(Task details):
From the line with "theorem descriptors_length (ks" through the line with "room for every", inclusive, return each line of the data below exactly and leave the rest out.
◆ ◆ ◆ ◆ ◆ ◆ ◆
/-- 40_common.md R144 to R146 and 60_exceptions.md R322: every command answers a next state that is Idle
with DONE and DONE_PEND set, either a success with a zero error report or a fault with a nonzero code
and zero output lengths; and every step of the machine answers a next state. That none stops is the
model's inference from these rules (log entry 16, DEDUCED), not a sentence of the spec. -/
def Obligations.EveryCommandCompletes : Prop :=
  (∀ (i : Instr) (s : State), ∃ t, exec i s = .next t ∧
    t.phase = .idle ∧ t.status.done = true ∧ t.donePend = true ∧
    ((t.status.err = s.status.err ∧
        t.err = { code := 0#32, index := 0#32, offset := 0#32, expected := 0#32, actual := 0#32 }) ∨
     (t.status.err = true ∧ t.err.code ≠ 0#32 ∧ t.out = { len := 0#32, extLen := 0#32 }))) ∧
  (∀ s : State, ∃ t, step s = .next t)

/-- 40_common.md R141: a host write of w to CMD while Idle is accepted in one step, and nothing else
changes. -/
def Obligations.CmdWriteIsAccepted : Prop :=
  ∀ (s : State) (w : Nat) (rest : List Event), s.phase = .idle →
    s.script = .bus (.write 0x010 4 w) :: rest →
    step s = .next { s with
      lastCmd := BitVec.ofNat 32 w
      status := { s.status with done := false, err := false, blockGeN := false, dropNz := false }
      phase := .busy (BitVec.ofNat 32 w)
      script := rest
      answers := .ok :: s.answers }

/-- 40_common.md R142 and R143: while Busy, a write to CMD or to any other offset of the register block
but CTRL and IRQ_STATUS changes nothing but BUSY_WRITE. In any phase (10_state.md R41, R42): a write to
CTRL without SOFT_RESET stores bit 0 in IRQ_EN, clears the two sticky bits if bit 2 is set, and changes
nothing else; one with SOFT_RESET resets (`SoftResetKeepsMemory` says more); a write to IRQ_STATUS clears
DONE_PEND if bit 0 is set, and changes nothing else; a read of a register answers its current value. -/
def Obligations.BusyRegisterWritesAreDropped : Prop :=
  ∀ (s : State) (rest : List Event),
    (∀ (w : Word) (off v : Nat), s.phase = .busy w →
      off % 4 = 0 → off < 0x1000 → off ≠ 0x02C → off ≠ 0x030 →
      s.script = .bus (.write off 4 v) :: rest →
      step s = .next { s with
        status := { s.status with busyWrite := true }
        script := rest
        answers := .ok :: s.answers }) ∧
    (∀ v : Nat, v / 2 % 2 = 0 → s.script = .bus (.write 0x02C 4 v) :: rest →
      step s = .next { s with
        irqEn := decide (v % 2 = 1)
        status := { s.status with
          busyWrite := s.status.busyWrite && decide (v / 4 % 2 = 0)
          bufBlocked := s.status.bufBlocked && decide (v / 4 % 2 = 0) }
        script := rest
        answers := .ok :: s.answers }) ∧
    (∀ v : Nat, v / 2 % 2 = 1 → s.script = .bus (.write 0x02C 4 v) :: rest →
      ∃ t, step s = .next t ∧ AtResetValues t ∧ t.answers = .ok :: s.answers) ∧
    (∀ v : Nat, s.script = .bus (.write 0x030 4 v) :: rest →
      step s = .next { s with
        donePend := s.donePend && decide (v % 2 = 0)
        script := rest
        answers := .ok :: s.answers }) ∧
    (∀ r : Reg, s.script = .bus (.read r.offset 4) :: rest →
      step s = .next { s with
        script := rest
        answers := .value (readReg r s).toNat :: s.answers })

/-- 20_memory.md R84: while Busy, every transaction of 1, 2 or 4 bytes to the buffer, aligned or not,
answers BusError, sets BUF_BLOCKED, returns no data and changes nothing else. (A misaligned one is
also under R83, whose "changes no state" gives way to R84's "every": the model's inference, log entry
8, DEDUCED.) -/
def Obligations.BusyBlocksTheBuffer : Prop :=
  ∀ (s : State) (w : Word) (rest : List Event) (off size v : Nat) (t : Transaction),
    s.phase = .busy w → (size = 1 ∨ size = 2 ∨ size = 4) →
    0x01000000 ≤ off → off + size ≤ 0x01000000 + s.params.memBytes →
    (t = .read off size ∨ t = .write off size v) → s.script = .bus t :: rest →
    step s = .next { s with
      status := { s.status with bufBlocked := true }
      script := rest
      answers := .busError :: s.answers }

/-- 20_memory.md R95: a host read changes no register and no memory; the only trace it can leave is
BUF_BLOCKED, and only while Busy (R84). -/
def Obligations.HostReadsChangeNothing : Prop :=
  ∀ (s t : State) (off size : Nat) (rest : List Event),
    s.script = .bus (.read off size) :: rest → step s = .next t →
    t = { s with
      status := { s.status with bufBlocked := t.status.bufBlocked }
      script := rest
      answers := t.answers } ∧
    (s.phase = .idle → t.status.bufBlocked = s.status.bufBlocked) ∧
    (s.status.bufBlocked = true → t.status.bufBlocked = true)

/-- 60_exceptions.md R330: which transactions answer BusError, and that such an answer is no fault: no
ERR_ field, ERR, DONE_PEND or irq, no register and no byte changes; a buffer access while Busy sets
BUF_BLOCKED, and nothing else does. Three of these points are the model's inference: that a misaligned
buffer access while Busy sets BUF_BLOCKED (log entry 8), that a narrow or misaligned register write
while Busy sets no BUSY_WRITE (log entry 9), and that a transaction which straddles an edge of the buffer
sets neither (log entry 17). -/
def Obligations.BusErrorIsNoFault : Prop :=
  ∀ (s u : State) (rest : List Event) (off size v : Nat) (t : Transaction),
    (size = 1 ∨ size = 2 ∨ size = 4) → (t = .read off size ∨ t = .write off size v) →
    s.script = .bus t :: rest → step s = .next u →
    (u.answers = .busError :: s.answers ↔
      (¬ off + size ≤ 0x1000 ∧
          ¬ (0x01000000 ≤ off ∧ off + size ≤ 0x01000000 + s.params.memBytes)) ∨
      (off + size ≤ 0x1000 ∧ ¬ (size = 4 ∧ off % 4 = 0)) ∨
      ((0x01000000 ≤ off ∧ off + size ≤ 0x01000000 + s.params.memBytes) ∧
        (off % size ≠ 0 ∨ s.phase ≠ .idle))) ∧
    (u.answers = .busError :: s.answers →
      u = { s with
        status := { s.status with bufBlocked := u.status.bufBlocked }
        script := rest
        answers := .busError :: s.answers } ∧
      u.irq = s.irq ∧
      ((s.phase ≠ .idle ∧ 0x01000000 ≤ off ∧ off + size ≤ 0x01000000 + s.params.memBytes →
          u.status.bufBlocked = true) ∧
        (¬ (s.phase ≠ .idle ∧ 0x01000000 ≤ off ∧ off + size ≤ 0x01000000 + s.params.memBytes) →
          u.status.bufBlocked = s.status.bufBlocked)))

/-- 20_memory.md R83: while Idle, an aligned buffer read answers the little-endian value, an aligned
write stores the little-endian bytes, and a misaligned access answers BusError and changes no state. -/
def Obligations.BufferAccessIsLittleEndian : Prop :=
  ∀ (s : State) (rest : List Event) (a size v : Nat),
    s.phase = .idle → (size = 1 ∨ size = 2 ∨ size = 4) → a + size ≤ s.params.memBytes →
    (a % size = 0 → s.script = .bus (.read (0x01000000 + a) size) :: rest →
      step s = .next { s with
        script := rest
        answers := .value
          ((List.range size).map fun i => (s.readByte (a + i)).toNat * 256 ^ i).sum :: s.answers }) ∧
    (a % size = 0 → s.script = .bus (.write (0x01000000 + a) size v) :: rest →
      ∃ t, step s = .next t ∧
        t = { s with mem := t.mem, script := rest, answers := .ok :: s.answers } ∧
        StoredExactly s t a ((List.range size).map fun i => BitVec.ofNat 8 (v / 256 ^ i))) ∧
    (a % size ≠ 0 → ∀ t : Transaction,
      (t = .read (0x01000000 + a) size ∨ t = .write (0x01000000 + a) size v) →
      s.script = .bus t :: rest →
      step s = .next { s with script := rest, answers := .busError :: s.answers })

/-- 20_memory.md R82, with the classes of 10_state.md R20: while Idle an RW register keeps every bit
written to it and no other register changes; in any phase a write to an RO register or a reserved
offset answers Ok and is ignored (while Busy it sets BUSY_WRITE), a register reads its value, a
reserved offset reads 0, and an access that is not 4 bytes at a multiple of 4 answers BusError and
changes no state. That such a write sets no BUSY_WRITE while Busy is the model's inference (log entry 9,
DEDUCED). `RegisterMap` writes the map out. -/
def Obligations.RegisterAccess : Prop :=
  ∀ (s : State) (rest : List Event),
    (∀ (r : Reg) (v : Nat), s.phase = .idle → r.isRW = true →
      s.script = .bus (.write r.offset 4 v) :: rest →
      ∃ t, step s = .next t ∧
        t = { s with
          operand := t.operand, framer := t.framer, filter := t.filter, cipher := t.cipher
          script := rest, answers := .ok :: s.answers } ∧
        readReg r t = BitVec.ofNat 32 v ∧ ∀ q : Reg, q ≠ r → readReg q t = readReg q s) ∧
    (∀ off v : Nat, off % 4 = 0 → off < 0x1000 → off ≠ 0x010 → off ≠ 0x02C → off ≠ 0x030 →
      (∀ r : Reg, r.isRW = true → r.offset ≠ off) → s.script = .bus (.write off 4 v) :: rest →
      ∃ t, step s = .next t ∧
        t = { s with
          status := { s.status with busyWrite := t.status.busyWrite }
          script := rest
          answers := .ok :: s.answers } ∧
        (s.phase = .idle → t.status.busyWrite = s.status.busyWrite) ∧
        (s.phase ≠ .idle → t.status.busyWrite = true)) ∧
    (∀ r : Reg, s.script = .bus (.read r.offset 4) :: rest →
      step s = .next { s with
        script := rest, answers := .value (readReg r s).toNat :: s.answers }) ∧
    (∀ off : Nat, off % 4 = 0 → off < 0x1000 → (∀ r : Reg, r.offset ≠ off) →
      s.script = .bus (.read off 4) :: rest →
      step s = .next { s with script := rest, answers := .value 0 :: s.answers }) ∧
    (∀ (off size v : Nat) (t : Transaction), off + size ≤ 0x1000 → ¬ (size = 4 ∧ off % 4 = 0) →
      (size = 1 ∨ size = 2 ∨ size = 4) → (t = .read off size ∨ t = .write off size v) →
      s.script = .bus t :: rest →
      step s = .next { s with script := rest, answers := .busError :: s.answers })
◆ ◆ ◆ ◆ ◆ ◆ ◆
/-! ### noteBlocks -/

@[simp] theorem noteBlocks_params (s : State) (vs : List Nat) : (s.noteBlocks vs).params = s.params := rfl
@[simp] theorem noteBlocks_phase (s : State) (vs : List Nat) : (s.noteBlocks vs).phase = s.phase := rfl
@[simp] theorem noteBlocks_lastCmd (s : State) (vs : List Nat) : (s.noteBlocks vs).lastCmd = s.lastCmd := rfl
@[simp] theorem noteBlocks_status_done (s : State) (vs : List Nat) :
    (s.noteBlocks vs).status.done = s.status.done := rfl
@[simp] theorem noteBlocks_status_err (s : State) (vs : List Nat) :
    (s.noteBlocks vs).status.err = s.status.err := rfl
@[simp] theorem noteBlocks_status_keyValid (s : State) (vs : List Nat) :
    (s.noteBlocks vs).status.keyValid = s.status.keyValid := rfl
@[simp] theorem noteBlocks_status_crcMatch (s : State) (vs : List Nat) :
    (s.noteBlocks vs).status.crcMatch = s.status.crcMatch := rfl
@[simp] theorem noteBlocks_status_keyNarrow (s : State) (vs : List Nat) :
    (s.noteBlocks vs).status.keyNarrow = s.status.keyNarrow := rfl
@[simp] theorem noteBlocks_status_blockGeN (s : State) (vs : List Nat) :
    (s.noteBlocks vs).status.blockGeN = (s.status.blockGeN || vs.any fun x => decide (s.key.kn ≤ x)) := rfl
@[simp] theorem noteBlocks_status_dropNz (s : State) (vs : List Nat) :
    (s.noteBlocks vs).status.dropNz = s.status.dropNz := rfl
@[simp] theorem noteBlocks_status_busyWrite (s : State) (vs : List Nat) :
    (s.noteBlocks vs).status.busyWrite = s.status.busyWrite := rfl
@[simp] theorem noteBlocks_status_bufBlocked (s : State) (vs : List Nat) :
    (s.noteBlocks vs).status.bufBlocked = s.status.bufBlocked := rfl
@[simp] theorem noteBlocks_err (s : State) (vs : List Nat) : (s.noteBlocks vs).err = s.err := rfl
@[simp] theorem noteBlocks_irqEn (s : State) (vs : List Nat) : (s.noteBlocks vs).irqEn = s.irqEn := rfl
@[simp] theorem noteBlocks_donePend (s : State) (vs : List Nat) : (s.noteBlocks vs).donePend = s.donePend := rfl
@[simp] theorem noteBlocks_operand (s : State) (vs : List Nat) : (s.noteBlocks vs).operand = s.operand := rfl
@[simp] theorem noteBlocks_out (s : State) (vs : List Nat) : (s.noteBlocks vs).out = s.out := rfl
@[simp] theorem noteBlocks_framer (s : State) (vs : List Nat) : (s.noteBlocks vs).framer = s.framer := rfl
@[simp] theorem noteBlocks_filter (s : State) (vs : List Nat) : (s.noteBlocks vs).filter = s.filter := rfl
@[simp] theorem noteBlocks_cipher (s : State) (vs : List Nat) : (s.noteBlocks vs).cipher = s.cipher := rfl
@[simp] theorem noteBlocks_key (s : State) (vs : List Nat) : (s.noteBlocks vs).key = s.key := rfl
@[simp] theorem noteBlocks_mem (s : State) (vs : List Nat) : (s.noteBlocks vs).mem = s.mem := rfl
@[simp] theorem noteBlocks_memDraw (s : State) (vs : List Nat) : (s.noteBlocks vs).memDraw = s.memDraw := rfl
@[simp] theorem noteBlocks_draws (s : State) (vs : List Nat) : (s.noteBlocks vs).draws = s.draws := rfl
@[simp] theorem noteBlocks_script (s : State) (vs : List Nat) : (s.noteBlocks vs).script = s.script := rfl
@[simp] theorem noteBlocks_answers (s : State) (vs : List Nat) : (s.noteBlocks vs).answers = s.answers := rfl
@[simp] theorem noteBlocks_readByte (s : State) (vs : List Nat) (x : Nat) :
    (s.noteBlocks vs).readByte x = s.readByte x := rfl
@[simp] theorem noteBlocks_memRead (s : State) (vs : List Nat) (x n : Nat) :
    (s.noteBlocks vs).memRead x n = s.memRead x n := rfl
◆ ◆ ◆ ◆ ◆ ◆ ◆
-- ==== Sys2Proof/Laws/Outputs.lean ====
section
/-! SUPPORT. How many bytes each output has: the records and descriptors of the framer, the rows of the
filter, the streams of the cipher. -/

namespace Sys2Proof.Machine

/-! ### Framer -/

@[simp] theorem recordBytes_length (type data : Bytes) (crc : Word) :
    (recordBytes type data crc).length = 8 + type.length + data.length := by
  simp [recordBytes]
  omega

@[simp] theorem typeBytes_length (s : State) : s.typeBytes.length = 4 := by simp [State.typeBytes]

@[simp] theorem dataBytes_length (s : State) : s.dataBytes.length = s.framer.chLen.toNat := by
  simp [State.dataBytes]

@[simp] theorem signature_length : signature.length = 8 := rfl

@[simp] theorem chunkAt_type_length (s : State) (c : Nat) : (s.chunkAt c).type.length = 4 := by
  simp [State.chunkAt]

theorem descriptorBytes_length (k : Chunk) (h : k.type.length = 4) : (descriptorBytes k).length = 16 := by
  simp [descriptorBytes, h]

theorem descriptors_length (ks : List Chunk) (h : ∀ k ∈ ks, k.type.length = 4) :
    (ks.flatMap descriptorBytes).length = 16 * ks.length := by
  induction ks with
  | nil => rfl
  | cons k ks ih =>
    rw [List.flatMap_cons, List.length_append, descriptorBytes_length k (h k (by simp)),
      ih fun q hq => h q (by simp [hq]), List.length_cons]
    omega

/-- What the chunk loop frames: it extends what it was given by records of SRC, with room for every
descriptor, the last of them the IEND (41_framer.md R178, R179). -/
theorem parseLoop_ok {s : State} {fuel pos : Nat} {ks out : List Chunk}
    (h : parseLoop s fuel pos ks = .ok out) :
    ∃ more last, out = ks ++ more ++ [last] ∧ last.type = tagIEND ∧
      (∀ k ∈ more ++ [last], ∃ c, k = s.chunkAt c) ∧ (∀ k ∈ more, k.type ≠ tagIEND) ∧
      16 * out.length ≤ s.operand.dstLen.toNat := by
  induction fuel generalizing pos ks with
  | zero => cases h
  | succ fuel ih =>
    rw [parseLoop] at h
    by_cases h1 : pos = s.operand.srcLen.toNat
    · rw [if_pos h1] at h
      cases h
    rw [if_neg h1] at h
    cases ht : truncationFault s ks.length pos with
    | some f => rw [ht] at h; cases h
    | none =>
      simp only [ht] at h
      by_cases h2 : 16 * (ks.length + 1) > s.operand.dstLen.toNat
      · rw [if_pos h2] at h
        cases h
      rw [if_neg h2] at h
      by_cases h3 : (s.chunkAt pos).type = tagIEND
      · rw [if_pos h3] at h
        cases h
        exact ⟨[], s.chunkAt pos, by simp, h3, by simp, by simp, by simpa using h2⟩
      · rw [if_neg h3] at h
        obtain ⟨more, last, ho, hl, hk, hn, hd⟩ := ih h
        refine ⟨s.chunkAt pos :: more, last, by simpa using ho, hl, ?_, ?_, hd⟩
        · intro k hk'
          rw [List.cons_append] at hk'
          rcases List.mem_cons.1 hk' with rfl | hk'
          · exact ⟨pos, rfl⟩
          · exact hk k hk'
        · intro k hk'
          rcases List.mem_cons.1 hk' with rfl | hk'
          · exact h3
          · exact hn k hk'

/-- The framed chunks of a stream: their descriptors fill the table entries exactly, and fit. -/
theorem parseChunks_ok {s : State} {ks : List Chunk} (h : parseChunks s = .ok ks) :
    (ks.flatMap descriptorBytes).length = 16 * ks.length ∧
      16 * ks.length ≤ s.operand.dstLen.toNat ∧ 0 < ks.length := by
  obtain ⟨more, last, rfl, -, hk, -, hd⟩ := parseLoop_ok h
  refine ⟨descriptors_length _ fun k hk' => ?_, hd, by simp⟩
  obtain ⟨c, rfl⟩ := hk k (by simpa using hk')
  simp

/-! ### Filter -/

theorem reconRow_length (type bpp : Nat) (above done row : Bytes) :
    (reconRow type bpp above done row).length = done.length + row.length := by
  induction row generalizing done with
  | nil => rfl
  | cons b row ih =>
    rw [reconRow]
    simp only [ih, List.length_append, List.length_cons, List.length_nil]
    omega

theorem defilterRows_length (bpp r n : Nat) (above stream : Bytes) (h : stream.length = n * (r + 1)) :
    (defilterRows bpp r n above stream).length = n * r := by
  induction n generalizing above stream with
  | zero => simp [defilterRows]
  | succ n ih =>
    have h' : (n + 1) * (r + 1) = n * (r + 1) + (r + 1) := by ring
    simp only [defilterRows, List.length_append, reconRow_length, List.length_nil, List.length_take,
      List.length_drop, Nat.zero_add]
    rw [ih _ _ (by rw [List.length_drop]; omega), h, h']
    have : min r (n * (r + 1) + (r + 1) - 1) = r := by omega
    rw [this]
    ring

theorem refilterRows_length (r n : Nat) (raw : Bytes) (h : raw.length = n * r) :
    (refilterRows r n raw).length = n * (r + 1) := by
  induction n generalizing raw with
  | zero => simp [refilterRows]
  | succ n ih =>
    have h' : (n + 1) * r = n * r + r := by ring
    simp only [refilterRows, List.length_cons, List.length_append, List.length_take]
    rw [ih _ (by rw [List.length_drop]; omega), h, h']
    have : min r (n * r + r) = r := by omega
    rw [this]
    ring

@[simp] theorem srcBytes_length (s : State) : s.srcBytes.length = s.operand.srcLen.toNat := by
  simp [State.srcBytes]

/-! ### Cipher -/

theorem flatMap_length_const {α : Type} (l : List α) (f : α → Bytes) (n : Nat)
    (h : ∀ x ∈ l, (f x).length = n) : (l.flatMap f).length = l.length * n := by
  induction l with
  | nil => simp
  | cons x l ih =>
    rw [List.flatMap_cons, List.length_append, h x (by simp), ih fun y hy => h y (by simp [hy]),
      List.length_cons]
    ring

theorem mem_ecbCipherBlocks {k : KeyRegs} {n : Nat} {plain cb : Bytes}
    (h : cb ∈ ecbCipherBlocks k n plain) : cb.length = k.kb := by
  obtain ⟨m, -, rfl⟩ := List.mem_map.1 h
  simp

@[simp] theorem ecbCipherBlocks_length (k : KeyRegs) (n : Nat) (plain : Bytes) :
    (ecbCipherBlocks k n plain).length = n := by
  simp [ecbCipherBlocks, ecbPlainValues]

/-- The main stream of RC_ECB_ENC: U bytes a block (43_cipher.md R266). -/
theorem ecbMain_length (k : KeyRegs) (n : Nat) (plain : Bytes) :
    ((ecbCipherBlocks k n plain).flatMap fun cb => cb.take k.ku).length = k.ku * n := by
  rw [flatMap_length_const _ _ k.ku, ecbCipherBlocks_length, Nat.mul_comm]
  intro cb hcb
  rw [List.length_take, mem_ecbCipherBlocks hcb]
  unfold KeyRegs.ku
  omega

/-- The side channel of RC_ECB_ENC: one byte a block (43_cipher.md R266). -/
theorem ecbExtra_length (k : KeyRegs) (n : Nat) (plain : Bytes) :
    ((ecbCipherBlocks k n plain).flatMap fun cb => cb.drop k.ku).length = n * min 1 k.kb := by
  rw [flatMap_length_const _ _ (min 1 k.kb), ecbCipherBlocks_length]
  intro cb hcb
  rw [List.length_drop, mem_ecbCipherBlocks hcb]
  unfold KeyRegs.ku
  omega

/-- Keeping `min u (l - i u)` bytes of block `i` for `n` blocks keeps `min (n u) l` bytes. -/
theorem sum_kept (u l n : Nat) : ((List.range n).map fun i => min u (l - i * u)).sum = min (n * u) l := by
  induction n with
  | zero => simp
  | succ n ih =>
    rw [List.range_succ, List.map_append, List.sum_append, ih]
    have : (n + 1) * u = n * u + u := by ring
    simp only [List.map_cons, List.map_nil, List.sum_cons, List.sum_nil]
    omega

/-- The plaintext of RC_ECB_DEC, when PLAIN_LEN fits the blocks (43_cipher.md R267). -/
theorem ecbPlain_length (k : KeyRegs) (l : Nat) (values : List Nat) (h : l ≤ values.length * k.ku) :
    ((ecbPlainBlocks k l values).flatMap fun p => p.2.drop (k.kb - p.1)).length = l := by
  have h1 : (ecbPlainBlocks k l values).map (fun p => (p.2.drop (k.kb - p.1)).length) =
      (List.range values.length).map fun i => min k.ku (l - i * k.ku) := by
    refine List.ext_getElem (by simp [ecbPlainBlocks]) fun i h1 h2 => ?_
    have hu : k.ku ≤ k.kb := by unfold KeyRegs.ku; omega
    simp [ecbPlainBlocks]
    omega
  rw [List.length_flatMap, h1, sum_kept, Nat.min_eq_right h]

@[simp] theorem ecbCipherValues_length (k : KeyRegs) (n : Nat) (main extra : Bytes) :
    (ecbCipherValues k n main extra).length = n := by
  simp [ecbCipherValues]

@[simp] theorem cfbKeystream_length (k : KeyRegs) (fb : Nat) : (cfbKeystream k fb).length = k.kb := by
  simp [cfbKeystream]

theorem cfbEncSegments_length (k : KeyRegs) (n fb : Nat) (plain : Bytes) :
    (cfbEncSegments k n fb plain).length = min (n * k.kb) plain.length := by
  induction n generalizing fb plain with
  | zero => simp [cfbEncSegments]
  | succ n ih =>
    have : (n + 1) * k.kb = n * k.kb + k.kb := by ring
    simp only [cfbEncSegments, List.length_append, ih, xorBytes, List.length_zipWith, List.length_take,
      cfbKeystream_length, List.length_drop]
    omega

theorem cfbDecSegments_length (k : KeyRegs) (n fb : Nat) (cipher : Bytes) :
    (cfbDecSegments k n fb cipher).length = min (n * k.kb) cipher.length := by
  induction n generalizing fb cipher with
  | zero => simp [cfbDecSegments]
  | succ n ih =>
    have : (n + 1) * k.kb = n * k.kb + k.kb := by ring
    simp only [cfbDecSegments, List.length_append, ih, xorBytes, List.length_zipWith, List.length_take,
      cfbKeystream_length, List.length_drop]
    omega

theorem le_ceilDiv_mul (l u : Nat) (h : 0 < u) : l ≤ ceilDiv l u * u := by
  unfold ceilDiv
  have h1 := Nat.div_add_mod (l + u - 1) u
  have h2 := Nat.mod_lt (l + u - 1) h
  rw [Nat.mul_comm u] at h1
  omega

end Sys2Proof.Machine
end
◆ ◆ ◆ ◆ ◆ ◆ ◆
(Task solution):
theorem descriptors_length (ks : List Chunk) (h : ∀ k ∈ ks, k.type.length = 4) :
    (ks.flatMap descriptorBytes).length = 16 * ks.length := by
  induction ks with
  | nil => rfl
  | cons k ks ih =>
    rw [List.flatMap_cons, List.length_append, descriptorBytes_length k (h k (by simp)),
      ih fun q hq => h q (by simp [hq]), List.length_cons]
    omega

/-- What the chunk loop frames: it extends what it was given by records of SRC, with room for every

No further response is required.